Thursday, April 21, 2011

Right Wing has Unthinking Americans on the Run

If you live on a street that is full of potholes and the town mayor tells you that the only way that the village can repave the road is to cut taxes on the wealthy - because of a deficit in the local budget - you are caught between a rock and, well, a pothole.

If the community newspaper carries the message of the mayor that only by cutting taxes on the rich and corporations can the street be fixed - and cutting services to the poor, veterans and jobless - it's hard to be cognizant of an alternative.

And that is the lopsided situation we are in right now in the US, where the Republicans have capitalized on a four-decade campaign to sink governments at the federal and local level into massive debt, and then resort to "disaster capitalism" (as Naomi Klein calls it, echoing Milton Friedman) by taking advantage of a misinformed public who only hears, for the most part, about a tax-cutting-for-the-rich and corporations-deficit reduction perspective on budgets.

What's strikingly odd about this "conventional wisdom" of the GOP; right-wing think tanks; the corporate media; and even some Democratic, DC, insiders, is that it is out of sync with the American public when polled on specific policy options.

A recent Washington Post poll revealed that 72 percent of Americans support raising taxes on those with incomes over $250,000. Only 21 percent support cutting spending on Medicare.

A McClatchy-Marist poll was even more eye-opening:

In a McClatchy-Marist poll released this week, 70% of registered voters who identify with the Tea Party opposed making cuts to either Medicare or Medicaid - the government-run health programs for the elderly and the poor - to help reduce the nation's deficit.
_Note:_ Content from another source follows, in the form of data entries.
-- ==== Sys2Proof/Certificates/Slice0/Obligations.lean ====
section
/-! DEFINITION. The statements for the provers: on decoding and the step, on states, on instructions family by family
in the order of the opcode table, and on the steps of the device. -/

namespace Sys2Proof.Machine

/-! ### Instructions on registers -/

/-- The ILLEGAL_OP of a group: its block is halted with every lane of the group at fault, and nothing else changes
(R113, R404). -/
def State.illegalOf (s : State) (is : Issue) : State := { (Ex.of s is).trap .illegalOp is.lanes with cur := none }

/-- What a group does at a scope is a trap with ILLEGAL_OP and no other effect: of the group itself at lane scope, at a
wider one of the participants, of the mask that the word or else MOD names, once all have arrived (R113, R411). -/
def State.raisesIllegal (q : State) (is : Issue) (sc : Nat) (does : Host.Outcome State Fault Refusal)
    (own : Option Nat := none) : Prop :=
  let x := Ex.of q is
  let code := own.getD x.pf.modOf.k.toNat
  let k := if code ≤ 11 then code else 15
  if sc = 0 then does = .next (q.illegalOf is)
  else ∀ u s1 y, is.blk < q.blocks.length → x.unit sc = some u → x.outsiders u k = 0 →
    x.completes u k s1 y → is.warp < x.b.warps.length → (x.b.needed y).getD is.warp 0 ≠ 0 → x.b.halt = none →
    ∃ t h, does = .next t ∧ (t.blk is.blk).halt = some h ∧ h.trap.cause = .illegalOp ∧
      h.trap.faultLanes = (x.b.needed y).getD h.trap.warp 0 ∧
      ∀ v l, (t.lane is.blk v l).pc = (x.b.warp v |>.lane l).pc

/-- A group whose fetch reads a word traps with ILLEGAL_OP at the scope of the word, with the mask that a word of form L
names (R113, R124). -/
def wordIllegal (w : Word) : Prop :=
  ∀ (s s' : State) is e pa, (s.selected is).laneAccess is.blk is.pc 4 .fetch
      (((s.selected is).lane is.blk is.warp (lowest is.lanes)).watchSkip.getLsbD 1) = (s', .ok e pa) →
    s'.cur = some is → s'.codeOf is pa = w →
    (s'.fetched is pa).raisesIllegal is (if bits w 26 6 = 0 then 0 else (bits w 24 2).toNat) (s.perform (.issue is))
      (if bits w 26 6 ∈ [0x12#6, 0x13#6, 0x14#6] then some (bits w 2 4).toNat else none)

/-- IARITH and its results (R187). -/
def iarith : List ((FormA → Instr) × (Word → Word → Word)) :=
  [(.iadd, fun a b => a + b), (.isub, fun a b => a - b), (.imul, fun a b => a * b),
   (.imulhS, fun a b => BitVec.ofInt 32 (a.toInt * b.toInt / 2 ^ 32)),
   (.imulhN, fun a b => BitVec.ofNat 32 (a.toNat * b.toNat / 2 ^ 32)),
   (.iminS, fun a b => if a.toInt ≤ b.toInt then a else b), (.iminN, fun a b => if a.toNat ≤ b.toNat then a else b),
   (.imaxS, fun a b => if a.toInt ≤ b.toInt then b else a), (.imaxN, fun a b => if a.toNat ≤ b.toNat then b else a),
   (.iabsd, fun a b => BitVec.ofInt 32 (if a.toInt ≤ b.toInt then b.toInt - a.toInt else a.toInt - b.toInt)),
   (.iaddsS, fun a b => BitVec.ofInt 32 (max (-(2 ^ 31)) (min (2 ^ 31 - 1) (a.toInt + b.toInt)))),
   (.isubsS, fun a b => BitVec.ofInt 32 (max (-(2 ^ 31)) (min (2 ^ 31 - 1) (a.toInt - b.toInt))))]

/-- The binary instructions of LOGIC and their results, the shift count n being b[7:0] (R188). -/
def logicBinary : List ((FormA → Instr) × (Word → Word → Word)) :=
  [(.andB, fun a b => a &&& b), (.orB, fun a b => a ||| b), (.xorB, fun a b => a ^^^ b), (.andn, fun a b => a &&& ~~~b),
   (.orn, fun a b => a ||| ~~~b),
   (.shl, fun a b => BitVec.ofNat 32 (a.toNat * 2 ^ (b.toNat % 256))),
   (.shr, fun a b => BitVec.ofNat 32 (a.toNat / 2 ^ (b.toNat % 256))),
   (.sar, fun a b => BitVec.ofInt 32 (a.toInt / 2 ^ (b.toNat % 256))),
   (.rotl, fun a b => (a <<< (b.toNat % 32)) ||| (a >>> (32 - b.toNat % 32))),
   (.rotr, fun a b => (a >>> (b.toNat % 32)) ||| (a <<< (32 - b.toNat % 32))),
   (.bfxN, fun a b =>
      let s := b.toNat % 32
      let n := min (b.toNat / 256 % 64) (32 - s)
      BitVec.ofNat 32 (a.toNat / 2 ^ s % 2 ^ n)),
   (.bfxS, fun a b =>
      let s := b.toNat % 32
      let n := min (b.toNat / 256 % 64) (32 - s)
      let x := a.toNat / 2 ^ s % 2 ^ n
      BitVec.ofInt 32 (if 2 * x < 2 ^ n then (x : Int) else x - 2 ^ n))]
Meanwhile, only 28% of tea partiers said they'd be willing to cut spending on those two programs.

Yes, that's right, according to this poll, most people associated with the Tea Party oppose cutting government-administered Medicare and Medicaid by a lopsided margin.

On many other progressive issues concerning what President Obama calls "the social contract" with Americans, most US citizens agree with supporting programs for the common good and doing that, in part, by increasing taxes on the rich.
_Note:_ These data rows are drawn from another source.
-- ==== Sys2Proof/Laws/Memory.lean ====
section
/-! SUPPORT. Byte memory: reads after writes, and that every operation keeps the canonical form. -/

namespace Sys2Proof.Machine

/-- A byte just written reads back. -/
theorem Memory.read_write_same (m : List Host.Cell) (a : Nat) (b : Byte) (lo : Nat) (h : Memory.wfAbove lo m = true) :
    Memory.read (Memory.write m a b) a = b := by
  induction m generalizing lo with
  | nil => by_cases hb : b = Memory.unlisted <;> simp [Memory.write, Memory.read, hb]
  | cons c t ih =>
    obtain ⟨k, v⟩ := c
    simp only [Memory.wfAbove, Bool.and_eq_true, decide_eq_true_eq] at h
    have above : ∀ (m : List Host.Cell) (lo x : Nat), Memory.wfAbove lo m = true → x < lo → Memory.read m x = Memory.unlisted := by
      intro m
      induction m with
      | nil => intros; rfl
      | cons c t ih =>
        intro lo x h hx
        obtain ⟨k, v⟩ := c
        simp only [Memory.wfAbove, Bool.and_eq_true, decide_eq_true_eq] at h
        have : k ≠ x := by omega
        simpa [Memory.read, this] using ih (k + 1) x h.2 (by omega)
    simp only [Memory.write]
    split
    · by_cases hb : b = Memory.unlisted
      · have : k ≠ a := by omega
        simp [hb, Memory.read, this, above t (k + 1) a h.2 (by omega)]
      · simp [hb, Memory.read]
    · split
      · rename_i hk
        by_cases hb : b = Memory.unlisted
        · simp [hb, above t (k + 1) a h.2 (by omega)]
        · simp [hb, Memory.read]
      · have : k ≠ a := by omega
        simpa [Memory.read, this] using ih (k + 1) h.2

/-- Another byte reads as before. -/
theorem Memory.read_write_other (m : List Host.Cell) (a x : Nat) (b : Byte) (hx : x ≠ a) (lo : Nat)
    (h : Memory.wfAbove lo m = true) : Memory.read (Memory.write m a b) x = Memory.read m x := by
  induction m generalizing lo with
  | nil => by_cases hb : b = Memory.unlisted <;> simp [Memory.write, Memory.read, hb, Ne.symm hx]
  | cons c t ih =>
    obtain ⟨k, v⟩ := c
    simp only [Memory.wfAbove, Bool.and_eq_true, decide_eq_true_eq] at h
    simp only [Memory.write]
    split
    · by_cases hb : b = Memory.unlisted <;> simp [hb, Memory.read, Ne.symm hx]
    · split
      · rename_i hk
        have : k ≠ x := by omega
        by_cases hb : b = Memory.unlisted
        · simp [hb, Memory.read, this]
        · simp [hb, Memory.read, this, Ne.symm hx]
      · by_cases hk : k = x
        · simp [Memory.read, hk]
        · simpa [Memory.read, hk] using ih (k + 1) h.2

/-- A bound on the addresses may be lowered. -/
theorem Memory.wfAbove_mono (m : List Host.Cell) {lo hi : Nat} (h : lo ≤ hi) (hm : Memory.wfAbove hi m = true) :
    Memory.wfAbove lo m = true := by
  cases m with
  | nil => rfl
  | cons c t =>
    obtain ⟨k, v⟩ := c
    simp only [Memory.wfAbove, Bool.and_eq_true, decide_eq_true_eq] at hm ⊢
    exact ⟨⟨by omega, hm.1.2⟩, hm.2⟩

/-- A write keeps the form above a bound that its address keeps. -/
theorem Memory.wfAbove_write (m : List Host.Cell) (a : Nat) (b : Byte) {lo : Nat} (ha : lo ≤ a)
    (h : Memory.wfAbove lo m = true) : Memory.wfAbove lo (Memory.write m a b) = true := by
  induction m generalizing lo with
  | nil => by_cases hb : b = Memory.unlisted <;> simp [Memory.write, Memory.wfAbove, hb, ha]
  | cons c t ih =>
    obtain ⟨k, v⟩ := c
    simp only [Memory.wfAbove, Bool.and_eq_true, decide_eq_true_eq] at h
    simp only [Memory.write]
    split
    · by_cases hb : b = Memory.unlisted
      · simp [hb, Memory.wfAbove, h]
      · simp only [hb, if_false, Memory.wfAbove, Bool.and_eq_true, decide_eq_true_eq, bne_iff_ne, ne_eq, not_false_eq_true,
          and_true]
        exact ⟨ha, ⟨by omega, by simpa using h.1.2⟩, h.2⟩
    · split
      · rename_i hk
        by_cases hb : b = Memory.unlisted
        · simpa [hb] using Memory.wfAbove_mono t (by omega) h.2
        · simp only [hb, if_false, Memory.wfAbove, Bool.and_eq_true, decide_eq_true_eq, bne_iff_ne, ne_eq,
            not_false_eq_true, and_true]
          exact ⟨ha, by simpa [hk] using h.2⟩
      · simp only [Memory.wfAbove, Bool.and_eq_true, decide_eq_true_eq]
        exact ⟨h.1, ih (by omega) h.2⟩

/-- A write keeps the canonical form. -/
theorem Memory.wf_write (m : List Host.Cell) (a : Nat) (b : Byte) (h : Memory.wf m = true) :
    Memory.wf (Memory.write m a b) = true := Memory.wfAbove_write m a b (Nat.zero_le a) h

/-- Writing bytes keeps the canonical form. -/
theorem Memory.wf_writeBytes (bs : List Byte) (m : List Host.Cell) (a : Nat) (h : Memory.wf m = true) :
    Memory.wf (Memory.writeBytes m a bs) = true := by
  induction bs generalizing m a with
  | nil => exact h
  | cons b bs ih => exact ih _ _ (Memory.wf_write m a b h)

/-- Dropping cells keeps the canonical form. -/
theorem Memory.wfAbove_filter (p : Host.Cell → Bool) (m : List Host.Cell) {lo : Nat} (h : Memory.wfAbove lo m = true) :
    Memory.wfAbove lo (m.filter p) = true := by
  induction m generalizing lo with
  | nil => rfl
  | cons c t ih =>
    obtain ⟨k, v⟩ := c
    simp only [Memory.wfAbove, Bool.and_eq_true, decide_eq_true_eq] at h
    by_cases hp : p (k, v) = true
    · simp only [List.filter_cons_of_pos hp, Memory.wfAbove, Bool.and_eq_true, decide_eq_true_eq]
      exact ⟨h.1, ih h.2⟩
    · rw [List.filter_cons_of_neg hp]
      exact ih (Memory.wfAbove_mono t (by omega) h.2)

/-- Truncation keeps the canonical form. -/
theorem Memory.wf_truncate (m : List Host.Cell) (n : Nat) (h : Memory.wf m = true) :
    Memory.wf (Memory.truncate m n) = true := Memory.wfAbove_filter _ m h

/-- What every byte reads as after bytes have been written. -/
theorem Memory.read_writeBytes (bs : List Byte) (m : List Host.Cell) (a x : Nat) (h : Memory.wf m = true) :
    Memory.read (Memory.writeBytes m a bs) x =
      if a ≤ x ∧ x < a + bs.length then bs.getD (x - a) 0 else Memory.read m x := by
  induction bs generalizing m a with
  | nil =>
    have : ¬(a ≤ x ∧ x < a) := by omega
    simp [Memory.writeBytes, this]
  | cons b bs ih =>
    rw [Memory.writeBytes, ih _ _ (Memory.wf_write m a b h)]
    by_cases hx : x = a
    · subst hx
      have h1 : ¬(x + 1 ≤ x ∧ x < x + 1 + bs.length) := by omega
      have h2 : x ≤ x ∧ x < x + (b :: bs).length := by simp
      rw [if_neg h1, if_pos h2, Memory.read_write_same m x b 0 h]
      simp
    · rw [Memory.read_write_other m a x b hx 0 h]
      by_cases hr : a + 1 ≤ x ∧ x < a + 1 + bs.length
      · have h2 : a ≤ x ∧ x < a + (b :: bs).length := by simp only [List.length_cons]; omega
        rw [if_pos hr, if_pos h2]
        have : x - a = (x - (a + 1)) + 1 := by omega
        rw [this, List.getD_cons_succ]
      · have h2 : ¬(a ≤ x ∧ x < a + (b :: bs).length) := by simp only [List.length_cons]; omega
        rw [if_neg hr, if_neg h2]

/-- Memory with nothing listed is canonical, and every byte of it reads as unlisted. -/
@[simp] theorem Memory.wf_nil : Memory.wf [] = true := rfl

@[simp] theorem Memory.read_nil (a : Nat) : Memory.read [] a = Memory.unlisted := rfl

theorem State.reset_mem_wf : Memory.wf State.reset.mem = true := rfl

theorem State.wf_writePa (s : State) (pa : Nat) (bs : List Byte) (h : Memory.wf s.mem = true) :
    Memory.wf (s.writePa pa bs).mem = true := Memory.wf_writeBytes bs s.mem pa h

@[simp] theorem Memory.length_readBytes (m : List Host.Cell) (a n : Nat) : (Memory.readBytes m a n).length = n := by
  simp [Memory.readBytes]

@[simp] theorem length_leBytes (n v : Nat) : (leBytes n v).length = n := by simp [leBytes]

end Sys2Proof.Machine
end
But Washington, DC, and the GOP revolt in the states exist in a bubble of long-term right-wing propaganda that uses pressure and bullying to create a sense of impending doom in order to "shock" the public into allowing the passage of regressive legislation.

Only by clarifying the specifics, as President Obama has begun to do, will there be an honest public debate. But it appears that the jury is in on increasing taxes on the rich and saving the social safety net. The message just hasn't reached DC or some state capitols yet, what with all the lobbyist and Koch brothers' money floating into campaign funds.